**Requirement**
The word "unfold" occurs in some lines of the data. Return each such line.

**Source material**
━━━━
-- ==== Sys2Proof/Laws/Words.lean ====
section
/-! SUPPORT. The bits of the words that are put together from fields. -/

namespace Sys2Proof

/-- Bit `i` of a command word (30_encoding.md R80). -/
theorem getLsbD_encodeCmd (c : Cmd) (i : Nat) :
    (encodeCmd c).getLsbD i =
      if i < 4 then (cmdOp c).getLsbD i else if i < 8 then false else (cmdLen c).getLsbD (i - 8) := by
  unfold encodeCmd
  rw [BitVec.getLsbD_append, BitVec.getLsbD_append, BitVec.getLsbD_append]
  have h2 : (i - 4 < 4) = (i < 8) := by simp only [eq_iff_iff]; omega
  simp only [Nat.sub_sub, Nat.reduceAdd, h2, BitVec.getLsbD_zero]
  split
  · rfl
  · split
    · rfl
    · split
      · rfl
      · exact (BitVec.getLsbD_of_ge _ _ (by omega)).symm

/-- Bit `i` of a descriptor (30_encoding.md R84). -/
theorem getLsbD_encodeDesc (we : Bool) (size : Size) (off : BitVec 8) (i : Nat) :
    (encodeDesc we size off).getLsbD i =
      if i < 8 then off.getLsbD i else if i < 10 then (sizeBits size).getLsbD (i - 8)
      else decide (i = 10) && we := by
  unfold encodeDesc
  rw [BitVec.getLsbD_append, BitVec.getLsbD_append]
  have h2 : (i - 8 < 2) = (i < 10) := by simp only [eq_iff_iff]; omega
  simp only [Nat.sub_sub, Nat.reduceAdd, h2]
  split
  · rfl
  · split
    · rfl
    · have h3 : (i - 10 = 0) = (i = 10) := by simp only [eq_iff_iff]; omega
      simp [BitVec.getLsbD_ofBool, h3]

namespace Machine

/-- Bit `i` of what CTRL reads (10_state.md R23). -/
theorem getLsbD_ctrlWord (c : Ctrl) (i : Nat) :
    (ctrlWord c).getLsbD i =
      (decide (i = 0) && c.ctr64 || decide (i = 1) && c.doneIe || decide (i = 2) && c.errIe) := by
  unfold ctrlWord
  rw [BitVec.getLsbD_append, BitVec.getLsbD_append, BitVec.getLsbD_append]
  by_cases h0 : i = 0
  · simp [h0]
  by_cases h1 : i = 1
  · simp [h1]
  by_cases h2 : i = 2
  · simp [h2]
  have h3 : ¬ i < 1 := by omega
  have h4 : ¬ i - 1 < 1 := by omega
  have h5 : ¬ i - 1 - 1 < 1 := by omega
  simp only [h0, h1, h2, h3, h4, h5, if_false, BitVec.getLsbD_zero, decide_false, Bool.false_and, Bool.or_self]

/-- Bit `i` of what STATUS reads (10_state.md R24). -/
theorem getLsbD_statusWord (st : Status) (i : Nat) :
    (statusWord st).getLsbD i =
      if i = 0 then st.busy else if i = 1 then st.done else if i = 2 then st.errv
      else if i = 3 then st.errovf else if i < 7 then st.errcode.getLsbD (i - 4)
      else if i = 7 then false else if i = 8 then keyv st else if i = 9 then st.wrap
      else if i < 16 then false else st.keymask.getLsbD (i - 16) := by
  unfold statusWord
  iterate 10 rw [BitVec.getLsbD_append]
  by_cases h : i < 24
  · interval_cases i <;> simp
  · have e : ∀ k, k < 24 → (i < k) = False := by intro k hk; simp only [eq_iff_iff, iff_false]; omega
    have f : ∀ k, k < 24 → (i = k) = False := by intro k hk; simp only [eq_iff_iff, iff_false]; omega
    have hm : st.keymask.getLsbD (i - 16) = false := BitVec.getLsbD_of_ge _ _ (by omega)
    have g1 : ¬ i - 1 < 1 := by omega
    have g2 : ¬ i - 2 < 1 := by omega
    have g3 : ¬ i - 3 < 1 := by omega
    have g4 : ¬ i - 4 < 3 := by omega
    have g5 : ¬ i - 7 < 1 := by omega
    have g6 : ¬ i - 8 < 1 := by omega
    have g7 : ¬ i - 9 < 1 := by omega
    have g8 : ¬ i - 10 < 6 := by omega
    have g9 : ¬ i - 16 < 8 := by omega
    simp [e, f, hm, Nat.sub_sub, g1, g2, g3, g4, g5, g6, g7, g8, g9]

end Machine

end Sys2Proof
end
━━━━
**Answer**
  unfold encodeCmd
  unfold encodeDesc
  unfold ctrlWord
  unfold statusWord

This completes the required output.